Bhattacharya acted as the respondent in the appeal hearing on behalf of the members of the Judicial Board who made the ruling. At the hearing, he stated that there was "no basis for an appeal." He claimed that abstentions were given a great deal of attention during the hearing and so Cramer was given adequate time to defend the BOE's interpretation of abstentions.
Koren, in an emailed statement, confirmed, "I discussed the concept of the abstention at length in my written complaint and the Board of Elections had access to this document in advance of the hearing. In my oral presentation, I explicitly stated, ‘I believe the issue of abstention is what this case really comes down to.'" Though the bylaw requiring an explicit option for abstention was not actually mentioned during the hearing, Bhattacharya cited the constitutional power of the Judicial Board to "have access to every VSA resource, file or any other material deemed necessary to the effective execution of the case."
Though he acknowledged a discrepancy between the Bylaws and actual practice, he concluded, "It is not our fault that the documents are not up to date. Our mandate is to look at the documents and make sure the VSA is in compliance with that."

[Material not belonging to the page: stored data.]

-- ==== Sys2Proof/Machine/Startup.lean ====
section
/-!
DEFINITION. Start-up, resets, domain faults and Bivouac (17_startup.md), the end of a command (R39), dead-feed start (R371 to R374), and the
PCIe function reset (R28, R39, R414, R423).
-/

namespace Sys2Proof.Machine

/-! ### Power on and start-up -/

/-- POWER_ON: VAON rises; the comparators run and DOM_AON is about to start (R518). -/
def execPowerOn (s : State) : Host.Outcome State Fault Refusal :=
  .next (if s.sys.stage == .off then { s with sys.stage := .aonReset } else s)

/-- DOM_AON_START: the AON seconds counter starts at 0 and start-up begins; without the 32.768 kHz clock the clock monitor raises its alarm
(R371, R481, R518, R519, R522). -/
def execDomAonStart (clk32 : Bool) (info : StartInfo) (s : State) : Host.Outcome State Fault Refusal :=
  if s.sys.stage != .aonReset then .next s
  else
    let s := { s with sys.aonS := 0, sys.clk32 := clk32, sys.domains := modAt s.sys.domains 0 fun _ => true }
    .next ((if clk32 then s else s.startAlarm 5).coldStart info)

/-- Put an event among those held, by event number (R45). -/
def insertHeld (e : Nat × Word) : List (Nat × Word) → List (Nat × Word)
  | [] => [e]
  | x :: xs => if e.1 < x.1 then e :: x :: xs else x :: insertHeld e xs

/-- Held events in the order of their numbers. -/
def sortHeld (es : List (Nat × Word)) : List (Nat × Word) := es.foldl (fun acc e => insertHeld e acc) []

/-- Events that follow EV000 at the end of start-up: EV004 with the boot clamp log, EV007 after a wake, and those left waiting
(R60, R521, R532). -/
def State.startEvents (s : State) : List (Nat × Word) :=
  (if s.mbx.clampLog.isEmpty then [] else [(4, wd s.mbx.clampCount)]) ++ ((s.sys.wakeSource.map fun w => (7, pack [(w, 4)])).toList ++ s.sys.heldEvents)

/-- Start-up ends: the mailboxes take their classes, EV000 comes first, and the other events of this instant follow in ascending number; a
ROOT with SYNTH_EN runs SYNTH (R45, R60, R71, R521, R532). -/
def State.endStart (s : State) : State :=
  let s := { s with sys.stage := .running }.refreshAuth
  let s := s.raise 0 [(s.sys.cause, 8), (s.sys.start, 4), (s.domainBits, 14)]
  let s := (sortHeld s.startEvents).foldl (fun (s : State) e => s.raiseW e.1 e.2 .owner) { s with sys.heldEvents := [], sys.wakeSource := none }
  if s.isRoot && s.phase.cfg.synthEn && s.phase.st == .acquire then s.enterSynth else s

/-- STARTUP_END (R521). -/
def execStartupEnd (s : State) : Host.Outcome State Fault Refusal :=
  .next (if s.sys.stage == .starting && s.domOn 2 && !s.upd.dead then s.endStart else s)

/-- STARTUP_TIMEOUT: VC makes a cold reset with cause 6; without DOM_VAULT no VC runs (R519, R522). -/
def execStartupTimeout (info : StartInfo) (s : State) : Host.Outcome State Fault Refusal :=
  .next (if s.sys.stage == .starting && s.domOn 1 then s.coldReset 6 info else s)

/-! ### Dead-feed start -/

/-- The level that an advertisement of the service port allows (R372). -/
def rpLevel : Rp → Nat
  | .dflt => 0
  | .r15 => 1
  | .r30 => 2

/-- The service port's level rises: with 7.5 W and more DOM_VAULT and DOM_MGMT start (R372, R522). -/
def State.raiseLevel (s : State) (level : Nat) (info : StartInfo) : State :=
  let s := { s with desk.level := Nat.max s.desk.level level }
  if 1 ≤ s.desk.level && !s.domOn 1 && s.sys.stage == .starting then s.deadRun info else s

/-- DEAD_FEED_ADVERTISEMENT (R372). -/
def execDeadFeedAdvertisement (port : Fin 4) (rp : Rp) (info : StartInfo) (s : State) : Host.Outcome State Fault Refusal :=
  .next (if s.sys.start == 1 && s.desk.service == some port then s.raiseLevel (rpLevel rp) info else s)

/-- PD_PARTNER_ANSWER: the partner answers a message of the hub; a contract of 7.5 W or more in DEAD_SINK raises the level (R364, R366, R368, R372,
R382). -/
def execPdPartnerAnswer (port : Fin 4) (msg : PdMsg) (answer : PdAnswer) (info : StartInfo) (s : State) :
    Host.Outcome State Fault Refusal :=
  let s := s.partnerAnswer port.val msg answer
  .next (if s.sys.start == 1 && s.desk.service == some port then s.raiseLevel 0 info else s)

/-- The service function ends: EV199 flag 0, the other ports return to UNATTACHED, and the service port becomes ATTACHED_SNK (R374). -/
def State.leaveDeadSink (s : State) (p : Fin 4) : State :=
  let s := s.raiseOrHold 199 [(p.val, 2), (0, 1)]
  let s := { s with sys.start := s.startKind, desk.service := none, desk.level := 0 }
  let s := (List.range 4).foldl (fun s q => if q = p.val then s else s.portAfresh q) s
  s.enterSnk p.val

/-- The image that runs fails the digests measured at step 5 of the dead-feed start. -/
def State.imageBad (s : State) (info : StartInfo) : Bool := (badPart info s.runImage).isSome

/-- DEAD_FEED_FEED_GOOD: VAON moves to the feed and the normal start-up goes on without a reset: from step 4 when DOM_VAULT had started, else from
step 2. No register is extended twice (R374, R522). -/
def execDeadFeedFeedGood (info : StartInfo) (s : State) : Host.Outcome State Fault Refusal :=
  match s.desk.service with
  | none => .next s
  | some p =>
    if s.sys.start != 1 || s.pwr.selected.isNone then .next s
    else
      let vault := s.domOn 1
      let s := s.leaveDeadSink p
      if !vault then .next (s.fedStart info)
      else if s.lifecycle == .blank then .next s
      else if s.imageBad info then .next ((s.fallBack 2).coldReset 7 info)
      else .next (s.memStart.domainsStart)

/-! ### Resets -/

/-- RESET_N_ASSERT: everything but the kept parts of DOM_AON is reset; the desk ports' discharge switches draw VBUS down (R368, R524). -/
def execResetNAssert (s : State) : Host.Outcome State Fault Refusal :=
  if s.sys.stage == .off || s.sys.stage == .aonReset then .next s
  else
    let t := s.coldBase 1
    .next { t with sys.stage := .resetHeld, desk.port := t.desk.port.map fun (x : DeskPort) => { x with discharge := true } }

/-- RESET_N_RELEASE: start-up follows (R524). -/
def execResetNRelease (info : StartInfo) (s : State) : Host.Outcome State Fault Refusal :=
  .next (if s.sys.stage == .resetHeld then s.coldStart info else s)

/-- WARM_START: VC reloads and checks the images; `copies` says that they match (0), that some were loaded from the active slot (1), or that a
second mismatch makes a cold reset (2) (R525). -/
def execWarmStart (copies : Fin 3) (info : StartInfo) (s : State) : Host.Outcome State Fault Refusal :=
  if s.sys.stage != .warmStart then .next s
  else if copies = 2 then .next (s.coldReset 6 info)
  else .next s.warmStart

/-- What waits for the persistent log is written to it (R551). -/
def State.flushLog (s : State) : State := s.diag.pwait.foldl (fun (s : State) e => s.plogAdd e) { s with diag.pwait := [], diag.pretry := false }

/-- An engine's watchdog: EV015 and the log, unless its memory error has told of it already (R523, R549). -/
def State.watchdog (s : State) (engine : Nat) : State :=
  if s.diag.stopped.getD engine false then s
  else { s with diag.stopped := modAt s.diag.stopped engine fun _ => true }.engineFault engine 1

/-- MC_WATCHDOG_EXPIRY: a control restart begins (R523, R526). -/
def execMcWatchdogExpiry (s : State) : Host.Outcome State Fault Refusal :=
  .next (if s.up && !s.mbx.restart then (s.watchdog 0).restartBegin else s)

/-- ENGINE_WATCHDOG_EXPIRY: a warm reset with cause 5 (R523). -/
def execEngineWatchdogExpiry (engine : Fin 12) (s : State) : Host.Outcome State Fault Refusal :=
  .next (if s.up && decide (2 ≤ engine.val) then ((s.watchdog engine.val).flushLog).warmReset 5 else s)

/-- VC_WATCHDOG_EXPIRY: a cold reset with cause 6 (R523). -/
def execVcWatchdogExpiry (info : StartInfo) (s : State) : Host.Outcome State Fault Refusal :=
  .next (if s.domOn 1 then ((s.watchdog 1).flushLog).coldReset 6 info else s)

/-- CONTROL_RESTART_END (R39, R526). -/
def execControlRestartEnd (s : State) : Host.Outcome State Fault Refusal := .next s.restartEnd

/-- CONTROL_RESTART_TIMEOUT: a warm reset with cause 4 (R526). -/
def execControlRestartTimeout (s : State) : Host.Outcome State Fault Refusal := .next (if s.mbx.restart then s.warmReset 4 else s)

/-- POWER_LOSS: the hub loses everything but flash and OTP (R374, R486, R524, R527). -/
def execPowerLoss (s : State) : Host.Outcome State Fault Refusal :=
  let z := State.reset
  let t := s.coldBase 0
  .next { t with
    sys.stage := .off, sys.aonS := 0, sys.clk32 := false, sys.domains := z.sys.domains
    vault.log := [], vault.alarm := z.vault.alarm, vault.active := z.vault.active, vault.alarmAt := z.vault.alarmAt
    vault.unstable := z.vault.unstable, vault.cfg := z.vault.cfg, upd.health := none, pwr := z.pwr, desk.port := z.desk.port }

/-! ### Domain faults -/

/-- DOMAIN_PG_LOSS: a core domain makes a cold reset with cause 10; another is switched off with EV006, for 1 s, or after 3 faults within 60 s
until a record or a cold reset (R514). -/
def execDomainPgLoss (domain : Fin 14) (info : StartInfo) (s : State) : Host.Outcome State Fault Refusal :=
  let d := domain.val
  if d = 0 || !s.domOn d then .next s
  else
    let now := s.sys.aonS
    let times := now :: ((s.sys.faults.getD d {}).times.filter fun t => decide (now < t + 60))
    let n := times.length
    let s := s.logErr 8 d 4 (if d < 5 then 255 else 6) n
    if d < 5 then .next ((s.flushLog).coldReset 10 info)
    else
      let kept := decide (3 ≤ n)
      let s := { s with sys.faults := modAt s.sys.faults d fun _ => { times := times, keptOff := kept, retry := !kept } }
      .next ((s.domainOff d).raise 6 [(d, 4), (n, 4), (b2n kept, 1)])

/-- DOMAIN_RETRY: 1 s after a fault the domain is switched on again (R514). -/
def execDomainRetry (domain : Fin 14) (s : State) : Host.Outcome State Fault Refusal :=
  let d := domain.val
  if (s.sys.faults.getD d {}).retry then
    .next ({ s with sys.faults := modAt s.sys.faults d fun f => { f with retry := false } }.syncDomains)
  else .next s

/-! ### Commands -/

/-- SYS_RESET: the reset follows the answer (R535). -/
def execSysReset (s : State) : Host.Outcome State Fault Refusal :=
  runCmd 0x0102 s fun r s =>
    let k := r.f 0 1 0
    let kind := if k = 3 then 0 else k
    if kind != 0 && s.vault.arm.isSome then (s, failR 0x30) else ({ s with sys.resetDue := some kind }, okC (k == 3))

/-- SYS_BIVOUAC: the standby follows the answer (R530, R536). -/
def execSysBivouac (s : State) : Host.Outcome State Fault Refusal :=
  runCmd 0x0130 s fun r s =>
    if s.isRoot || s.upd.session != .none || s.boot.trial || s.sys.start == 1 then (s, failR 0x30)
    else
      let timer := (r.w 1).toNat
      let asked := r.f 0 6 0
      let addTimer := timer != 0 && !asked.testBit 4
      let mask := asked ||| 32 ||| (if timer != 0 then 16 else 0)
      ({ s with sys.bivLight := bitAt (r.w 0) 31, sys.wakeMask := mask, sys.wakeTimer := timer, sys.resetDue := some 5 }, okC addTimer)

/-- The entry to Bivouac, step by step: the tree is left, desk ports are detached, heads stop, and the domains that the table marks off go off
(R530, R512). -/
def State.enterBivouac (s : State) : State :=
  let joined := s.joined
  let s := s.treeDown
  let s := if joined then s.raise 10 [(0, 4), (255, 8)] else s
  let s := (List.range 4).foldl (fun s p => if (s.dk p).attached then s.leaveAttach p .unattached else s) s
  let s := ([9, 11, 12] ++ (if s.sys.bivLight then [] else [13])).foldl (fun (s : State) d => if s.domOn d then s.domainOff d else s) s
  let s := s.emptyFabric
  let off := [2, 4, 5, 6, 7, 8, 10]
  { s with sys.stage := .bivouac, sys.domains := Vector.ofFn fun i => s.sys.domains[i.val] && !off.contains i.val }

/-- BIVOUAC_WAKE: an enabled source, or a tamper alarm, wakes the hub (R532). -/
def execBivouacWake (source : Fin 7) (s : State) : Host.Outcome State Fault Refusal :=
  let n := source.val
  let on := s.sys.wakeMask.testBit n || n == 5
  .next (if s.sys.stage == .bivouac && on && (n != 6 || s.sys.bivLight) then s.wakeFrom n else s)

/-- Opcodes whose effect waits on something outside the MC, and which end with TIMEOUT when it does not come (R61, R318). -/
def State.mayTimeOut (s : State) (r : Waiting) : Bool :=
  r.opcode == 0x3020 || r.opcode == 0x3021 || r.opcode == 0x3022 || (r.opcode == 0x7814 && s.upd.leaseWait)

/-- What follows the answer of a command: the next command, or the reset, activation, lifecycle change or standby that it asked for
(R476, R502, R530, R535). -/
def State.afterAnswer (s : State) (info : StartInfo) : State :=
  match s.sys.resetDue with
  | none => s.startNext
  | some k =>
    let s := { s with sys.resetDue := none }
    match k with
    | 0 => s.restartBegin
    | 1 => s.warmReset 3
    | 2 => s.coldReset 2 info
    | 3 => s.activate info
    | 4 => s.changeLifecycle info
    | _ => s.enterBivouac

/-- COMMAND_FINISH: the command that runs is answered once its effect is complete or a check has refused it; one whose wait has run out is given up
with TIMEOUT (R39, R42). `info` is what a cold reset that follows finds. -/
def execCommandFinish (info : StartInfo) (s : State) : Host.Outcome State Fault Refusal :=
  if s.mbx.restart then .next s
  else match s.mbx.running with
  | none => .next s
  | some x =>
    match x.resp with
    | some r => .next ((s.finish x.req r).afterAnswer info)
    | none =>
      if s.mayTimeOut x.req then
        let s := { s.abortEp with upd.leaseWait := false }
        .next ((s.finish x.req (failR 0x50)).startNext)
      else .next s

/-! ### PCIe function reset -/

/-- PCIE_FUNCTION_RESET: the function's mailbox alone is closed and starts afresh, its SEQ from 0; a command of it that runs finishes and its
response is discarded; a function record that waited takes effect, and a storage function stops (R28, R33, R39, R45, R62, R414, R423). -/
def execPcieFunctionReset (fn : BitVec 5) (s : State) : Host.Outcome State Fault Refusal :=
  let f := fn.toNat
  let i : Fin 38 := ⟨f + 6, by have := fn.isLt; omega⟩
  let runs := match s.mbx.running with | some x => x.req.src == .win i | none => false
  let m := s.box i
  let s := s.modBox i fun _ => { discard := runs || m.discard, st := if s.mbx.restart then .offline else .idle }
  let s := { s with
    mbx.saved := if s.mbx.restart then updAt s.mbx.saved i fun _ => .idle else s.mbx.saved
    mbx.waiting := s.mbx.waiting.filter fun (r : Waiting) => r.src != Source.win i }
  let storage := ((s.stor.func.getD f {}).storage)
  let s := if storage then s.storFlr f else s
  let s := match s.stor.nextFunc.getD f none with
    | some c => { s with stor.func := modAt s.stor.func f fun _ => c, stor.nextFunc := modAt s.stor.nextFunc f fun _ => none }
    | none => s
  .next s.refreshAuth

end Sys2Proof.Machine
end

The members of the Judicial Board that voted on the appeal met in a closed session following the appeal and unanimously voted to uphold the ruling of the initial hearing. The referendum is thus considered to be not in compliance with the VSA's governing documents, and the amendment to the VSA Constitution has failed. Filing began on Wednesday, April 13 for spring elections, which will be held for the positions of class president and house president as they are defined by the current VSA Constitution.